> About this task
Filter the records below for the word "taken". Keep each line that has it.

> Exercise inputs
-- ==== Sys2Proof/Proofs/StepFront.lean ====
section
/-!
SUPPORT. A step and the queue of commands.
-/

namespace Sys2Proof.Machine

/-- Settles O1: with a command in front `step` is `exec` on the queue's rest, and the table of words spells no command. -/
theorem stepRunsTheFrontCommand : Obligations.StepRunsTheFrontCommand := by
  unfold Obligations.StepRunsTheFrontCommand
  refine ⟨fun s c rest h => ?_, fun s c => rfl, fun s nbits w => ⟨rfl, rfl⟩⟩
  rw [step, h]

end Sys2Proof.Machine
end

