-- ==== Sys2Proof/Proofs/Changes.lean ====
section
/-!
SUPPORT. What a change of one lane's register or a raised event leaves behind.
-/

namespace Sys2Proof.Machine

theorem Lane.flag_setFlag_self (L : Lane) (a : Nat) {i : Nat} (b : Bool) (h : i < 32) :
    (L.setFlag a i b).flag a i = b := by
  rw [Lane.flag, Lane.rd_setFlag, if_pos rfl, bitOf_setBit _ _ _ _ h, if_pos rfl]

theorem Lane.rd_setFlag_ne (L : Lane) {a k : Nat} (i : Nat) (b : Bool) (h : a ≠ k) :
    (L.setFlag k i b).rd a = L.rd a := by rw [Lane.rd_setFlag, if_neg h]

@[simp] theorem Two.get_set_self {α : Type} (p : Two α) (l : LaneId) (x : α) : (p.set l x).get l = x := by
  cases l <;> rfl
@[simp] theorem Two.get_other_set {α : Type} (p : Two α) (l : LaneId) (x : α) :
    (p.set l x).get (other l) = p.get (other l) := by
  cases l <;> rfl

theorem OnlyRegs.setFlag {l : LaneId} {a i : Nat} {b : Bool} {L : Lane} {s t : State}
    (h : t.lane l = L.setFlag a i b) (hL : ∀ k, L.rd k = (s.lane l).rd k) : OnlyRegs l [a] s t := by
  intro k hk
  rw [State.reg, h, Lane.rd_setFlag_ne L i b (by simpa using hk), hL]; rfl

theorem SameMemory.of_lane {l : LaneId} {s t : State} (h : (t.lane l).sram = (s.lane l).sram)
    (k : (t.lane l).flash = (s.lane l).flash) : SameMemory l s t :=
  ⟨fun a => by rw [State.byte, h, State.byte], k⟩

/-! ### What an event leaves behind -/

theorem Lane.bitAt_post {L : Lane} {n : Nat} (h : L.halted = true ∨ L.waiting 2 n = []) :
    (L.post n).bitAt 0x40030040 n = true := by
  have hw : (if L.halted then [] else L.waiting 2 n) = [] := by
    rcases h with h | h
    · rw [h, if_pos rfl]
    · rw [h, ite_self]
  rw [Lane.post, hw]
  exact Lane.flag_setFlag_self L _ true (Nat.mod_lt n (by decide))

theorem Lane.ev_finishAll (L : Lane) (cs : List Nat) (v : Word) :
    (cs.foldl (fun M c => M.finishWait c v) L).ev = L.ev := by
  induction cs generalizing L with
  | nil => rfl
  | cons c cs ih => rw [List.foldl_cons, ih]; rfl

theorem Lane.ev_post (L : Lane) (n : Nat) : (L.post n).ev = L.ev := by
  unfold Lane.post
  generalize (if L.halted then [] else L.waiting 2 n) = ws
  cases ws with
  | nil => rfl
  | cons c cs => exact Lane.ev_finishAll L (c :: cs) 0

/-- An event that the host's mask lets through joins a queue that has room. -/
theorem Lane.q_enqueue {L : Lane} {n : Nat} (d0 d1 : Nat) (d2 : Word)
    (hm : bitOf (L.rd (0x40050000 + 4 * (n / 32))) (n % 32) = true) (hq : L.ev.q.length < 256) :
    (L.enqueue n d0 d1 d2).ev.q = putEntry L.ev.q ⟨n, L.ev.lost, d0 % 256, d1 % 65536, d2, L.lt⟩ := by
  rw [Lane.enqueue, if_pos hm]
  exact congrArg (fun M : Lane => M.ev.q) (if_neg (by simpa using hq))

theorem mem_evRegs_of_lt {n : Nat} (h : n < 160) : 0x40030040 + 4 * (n / 32) ∈ evRegs := by
  have : n / 32 < 5 := by omega
  generalize n / 32 = k at this
  interval_cases k <;> decide

/-- Registers of a lane, beside those an event changes, keep their value. -/
theorem Lane.rd_raise_of_notMem (L : Lane) {n a : Nat} (d0 d1 : Nat) (d2 : Word) (hn : n < 160) (ha : a ∉ evRegs) :
    (L.raise n d0 d1 d2).rd a = L.rd a :=
  Lane.rd_raise L n d0 d1 a d2 (fun h => ha (h ▸ mem_evRegs_of_lt hn)) (fun h => ha (h ▸ by decide))

/-- What `Raises` and `Pends` ask for, of a lane alone. -/
theorem Lane.raise_raises (L : Lane) {n : Nat} (d0 d1 : Nat) (d2 : Word) (hn : n < 160) (ha : L.alive = true) :
    (L.halted = true ∨ L.waiting 2 n = [] → (L.raise n d0 d1 d2).bitAt 0x40030040 n = true) ∧
    (bitOf (L.rd (0x40050000 + 4 * (n / 32))) (n % 32) = true → L.ev.q.length < 256 →
      (L.raise n d0 d1 d2).ev.q = putEntry L.ev.q ⟨n, L.ev.lost, d0 % 256, d1 % 65536, d2, L.lt⟩) := by
  rw [Lane.raise, if_pos ha]
  refine ⟨fun h => ?_, fun hm hq => ?_⟩
  · rw [Lane.bitAt, Lane.flag, Lane.rd_enqueue _ _ _ _ _ _ (by omega)]
    exact Lane.bitAt_post h
  · have hr : (L.post n).rd (0x40050000 + 4 * (n / 32)) = L.rd (0x40050000 + 4 * (n / 32)) :=
      Lane.rd_post L n _ (by omega)
    have hl : (L.post n).lt = L.lt := Lane.sameBulk_lt (Lane.sameBulk_post L n)
    have he := Lane.q_enqueue (L := L.post n) d0 d1 d2 (by rwa [hr]) (by rwa [Lane.ev_post])
    rwa [Lane.ev_post, hl] at he

/-- Raising an event on one lane is all that `RaisesOnly` says. -/
theorem RaisesOnly.modLane_raise (l : LaneId) {n : Nat} (d0 d1 : Nat) (d2 : Word) (s : State) (hn : n < 160) :
    RaisesOnly l n d0 d1 d2 [] s (s.modLane l (fun L => L.raise n d0 d1 d2)) := by
  refine ⟨OnlyLane.modLane l s _, ?_, fun a ha => ?_, fun h => ?_⟩
  · rw [SameBulk, State.lane_modLane]
    exact Lane.sameBulk_raise ..
  · rw [State.reg, State.lane_modLane]
    exact Lane.rd_raise_of_notMem _ _ _ _ hn ha
  · rw [State.lane_modLane]
    exact Lane.raise_raises _ _ _ _ hn h

end Sys2Proof.Machine
end

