-- ==== Sys2Proof/Proofs/MemoryForms.lean ====
section
/-!
SUPPORT. Lanes with the same memories, and lanes whose memories are in canonical form.
-/

namespace Sys2Proof.Machine

/-- Two lanes have the same memories: SRAM and flash die. -/
@[simp] abbrev Lane.SameMem (L M : Lane) : Prop := M.sram = L.sram ∧ M.flash = L.flash

/-- A lane's memories are in canonical form. -/
def Lane.Canon (L : Lane) : Prop := Memory.wf L.sram = true ∧ Tab.wf L.flash 0xFF = true

@[simp] theorem Lane.sram_ite (p : Prop) [Decidable p] (L M : Lane) :
    (if p then L else M).sram = if p then L.sram else M.sram := apply_ite Lane.sram p L M
@[simp] theorem Lane.flash_ite (p : Prop) [Decidable p] (L M : Lane) :
    (if p then L else M).flash = if p then L.flash else M.flash := apply_ite Lane.flash p L M

@[simp] theorem Lane.fst_ite {β : Type} (p : Prop) [Decidable p] (q r : Lane × β) :
    (if p then q else r).1 = if p then q.1 else r.1 := apply_ite Prod.fst p q r

@[simp] theorem Lane.sameMem_foldl {α : Type} {f : Lane → α → Lane} (hf : ∀ (L : Lane) x, L.SameMem (f L x)) (xs : List α)
    (L : Lane) : L.SameMem (xs.foldl f L) := by
  induction xs generalizing L with
  | nil => exact ⟨rfl, rfl⟩
  | cons x xs ih => rw [List.foldl_cons]; exact ⟨(ih _).1.trans (hf _ _).1, (ih _).2.trans (hf _ _).2⟩

/-- A run of updates that carry a result beside the lane. -/
theorem Lane.sameMem_foldl_fst {α β : Type} {f : Lane × β → α → Lane × β}
    (hf : ∀ (q : Lane × β) x, q.1.SameMem (f q x).1) (xs : List α) (q : Lane × β) : q.1.SameMem (xs.foldl f q).1 := by
  induction xs generalizing q with
  | nil => exact ⟨rfl, rfl⟩
  | cons x xs ih => exact ⟨(ih _).1.trans (hf q x).1, (ih _).2.trans (hf q x).2⟩

theorem Lane.Canon.foldl {α : Type} {f : Lane → α → Lane} (hf : ∀ (L : Lane) x, L.Canon → (f L x).Canon)
    {L : Lane} (xs : List α) (h : L.Canon) : (xs.foldl f L).Canon := by
  induction xs generalizing L with
  | nil => exact h
  | cons x xs ih => exact ih (hf _ _ h)

theorem Lane.SameMem.trans {L M N : Lane} (h : L.SameMem M) (k : M.SameMem N) : L.SameMem N :=
  ⟨k.1.trans h.1, k.2.trans h.2⟩

theorem Lane.Canon.same {L M : Lane} (h : L.Canon) (k : L.SameMem M) : M.Canon := by
  obtain ⟨ks, kf⟩ := k
  rwa [Lane.Canon, ks, kf]

theorem Lane.Canon.ite {p : Prop} [Decidable p] {L M : Lane} (h : L.Canon) (k : M.Canon) :
    (if p then L else M).Canon := by
  split
  · exact h
  · exact k

theorem Lane.Canon.store {L : Lane} (a : Nat) (bs : List Byte) (h : L.Canon) : (L.store a bs).Canon :=
  ⟨Memory.wf_write a bs h.1, h.2⟩

end Sys2Proof.Machine
end

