-- ==== Sys2Proof/Proofs/MemorySections.lean ====
section
/-!
SUPPORT. Operations on a lane that write its SRAM: the learner, the row windows and the painted cells.
-/

namespace Sys2Proof.Machine

/-! ### The engines' own records -/

section
variable {L : Lane} (h : L.Canon)
include h

theorem Lane.Canon.spx (c : Spx) : ({ L with spx := c } : Lane).Canon := h
theorem Lane.Canon.fus (c : Fus) : ({ L with fus := c } : Lane).Canon := h
theorem Lane.Canon.trk (c : Trk) : ({ L with trk := c } : Lane).Canon := h
theorem Lane.Canon.mat (c : Matrix) : ({ L with mat := c } : Lane).Canon := h
theorem Lane.Canon.raise (n d0 d1 : Nat) (d2 : Word) : (L.raise n d0 d1 d2).Canon := h.same (Lane.sameMem_raise ..)
theorem Lane.Canon.bump (a : Nat) : (L.bump a).Canon := h.same (Lane.sameMem_bump ..)
theorem Lane.Canon.setFlag (a i : Nat) (b : Bool) : (L.setFlag a i b).Canon := h.same (Lane.sameMem_setFlag ..)
theorem Lane.Canon.setFld (a lo w v : Nat) : (L.setFld a lo w v).Canon := h.same (Lane.sameMem_setFld ..)
theorem Lane.Canon.wr (a : Nat) (v : Word) : (L.wr a v).Canon := h.same (Lane.sameMem_wr ..)

end

/-! ### Nozzles: learned delays and painted ground -/

theorem Lane.Canon.learn {L : Lane} (n : Nat) (on : Bool) (res : Nat) (m : Int) (h : L.Canon) :
    (L.learn n on res m).Canon := by
  unfold Lane.learn
  extract_lets e k d conf cnt miss lost bnd lo hi tol cup cdn put A sec dev d' conf' B miss' gone C M
  have refused : A.Canon := (h.setLrn _ _).bump _
  have taken : B.Canon := h.setLrn _ _
  have missed : C.Canon := (h.setLrn _ _).bump _
  clear_value A B C
  have learned : M.Canon := Lane.Canon.ite
    (Lane.Canon.ite (refused.ite ((refused.sec _).raise _ _ _ _)) (((taken.setFlag _ _ _).raise _ _ _ _).ite taken))
    (((missed.setFlag _ _ _).raise _ _ _ _).ite missed)
  clear_value M
  exact h.ite (learned.same (Lane.sameMem_noteConfidence ..))

theorem Lane.Canon.rowResult {L : Lane} (row te : Nat) (on : Bool) (res : Nat) (m : Int) (h : L.Canon) :
    (L.rowResult row te on res m).Canon := Lane.Canon.learn _ _ _ _ (h.same (Lane.sameMem_setNz ..))

theorem Lane.Canon.rowWindows {L : Lane} (h : L.Canon) : L.rowWindows.Canon := by
  unfold Lane.rowWindows
  refine Lane.Canon.foldl (fun M i k => ?_) _ h
  dsimp only
  refine k.ite (Lane.Canon.foldl (fun N e kn => ?_) _ ?_)
  · exact (kn.rowResult _ _ _ _ _).ite kn
  · split
    · exact (k.rowResult _ _ _ _ _).ite k
    · exact k

theorem Lane.Canon.rowMeasure {L : Lane} (n stamp : Nat) (d : Option Nat) (h : L.Canon) :
    (L.rowMeasure n stamp d).Canon := by
  unfold Lane.rowMeasure
  refine Lane.Canon.foldl (fun M i k => ?_) _ h
  dsimp only
  split
  · exact k
  · exact (k.rowResult _ _ _ _ _).ite k

theorem Lane.Canon.countEvent {L : Lane} (n : Nat) (up : Bool) (stamp : Nat) (h : L.Canon) :
    (L.countEvent n up stamp).Canon := by
  unfold Lane.countEvent
  extract_lets M e0 e st c N P Q rev R
  have marked : M.Canon := h.same (Lane.sameMem_encMark ..)
  clear_value M
  have counted : N.Canon := marked.wr _ _
  clear_value N
  have doubted : P.Canon := (counted.setFlag _ _ _).ite counted
  clear_value P
  have stamped : Q.Canon := (doubted.same (Lane.sameMem_wr64 ..)).setFlag _ _ _
  clear_value Q
  have turned : R.Canon := (stamped.setFlag _ _ _).ite stamped
  clear_value R
  have kept := fun x => turned.same (Lane.sameMem_setEnc R n x)
  split
  · refine Lane.Canon.ite ((kept _).rowMeasure _ _ _) ?_
    exact Lane.Canon.rowMeasure _ _ _ ((kept _).same (Lane.sameMem_encRate ..))
  · exact (kept _).rowMeasure _ _ _

theorem Lane.Canon.paintCell {L : Lane} (i j : Int) (h : L.Canon) : (L.paintCell i j).1.Canon := by
  unfold Lane.paintCell
  split
  · exact h.engWrite _ _ _
  · exact h

/-- A run of updates that carry a result beside the lane. -/
theorem Lane.Canon.foldl_fst {α β : Type} {f : Lane × β → α → Lane × β}
    (hf : ∀ (q : Lane × β) x, q.1.Canon → (f q x).1.Canon) (xs : List α) {q : Lane × β} (h : q.1.Canon) :
    (xs.foldl f q).1.Canon := by
  induction xs generalizing q with
  | nil => exact h
  | cons x xs ih => exact ih (hf q x h)

/-- A run of updates that carry two results beside the lane. -/
theorem Lane.Canon.foldl_fst_fst {α β γ : Type} {f : (Lane × β) × γ → α → (Lane × β) × γ}
    (hf : ∀ (q : (Lane × β) × γ) x, q.1.1.Canon → (f q x).1.1.Canon) (xs : List α) {q : (Lane × β) × γ}
    (h : q.1.1.Canon) : (xs.foldl f q).1.1.Canon := by
  induction xs generalizing q with
  | nil => exact h
  | cons x xs ih => exact ih (hf q x h)

theorem Lane.Canon.paintPart {L : Lane} (n a b : Nat) (p q : Nat × Rat × Rat × Rat × Rat) (h : L.Canon) :
    (L.paintPart n a b p q).1.Canon := by
  unfold Lane.paintPart
  exact Lane.Canon.foldl_fst (fun acc c k => k.paintCell c.1 c.2) _ h

theorem Lane.Canon.paintNozzle {L : Lane} (n t0 : Nat) (hs : List EdgeH) (h : L.Canon) :
    (L.paintNozzle n t0 hs).1.Canon := by
  unfold Lane.paintNozzle
  extract_lets z ls held cuts pairs r y
  have painted : r.1.Canon := by
    refine Lane.Canon.foldl_fst (fun acc pq k => ?_) _ h
    dsimp only
    refine Lane.Canon.foldl_fst_fst (fun st b kst => ?_) _ k
    split
    · exact (kst.paintPart n _ _ _ _).same (Lane.sameMem_setNz ..)
    · exact kst
  clear_value r
  exact painted.same (Lane.sameMem_setNz ..)

end Sys2Proof.Machine
end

> Written reply
  have taken : B.Canon := h.setLrn _ _
    (Lane.Canon.ite (refused.ite ((refused.sec _).raise _ _ _ _)) (((taken.setFlag _ _ _).raise _ _ _ _).ite taken))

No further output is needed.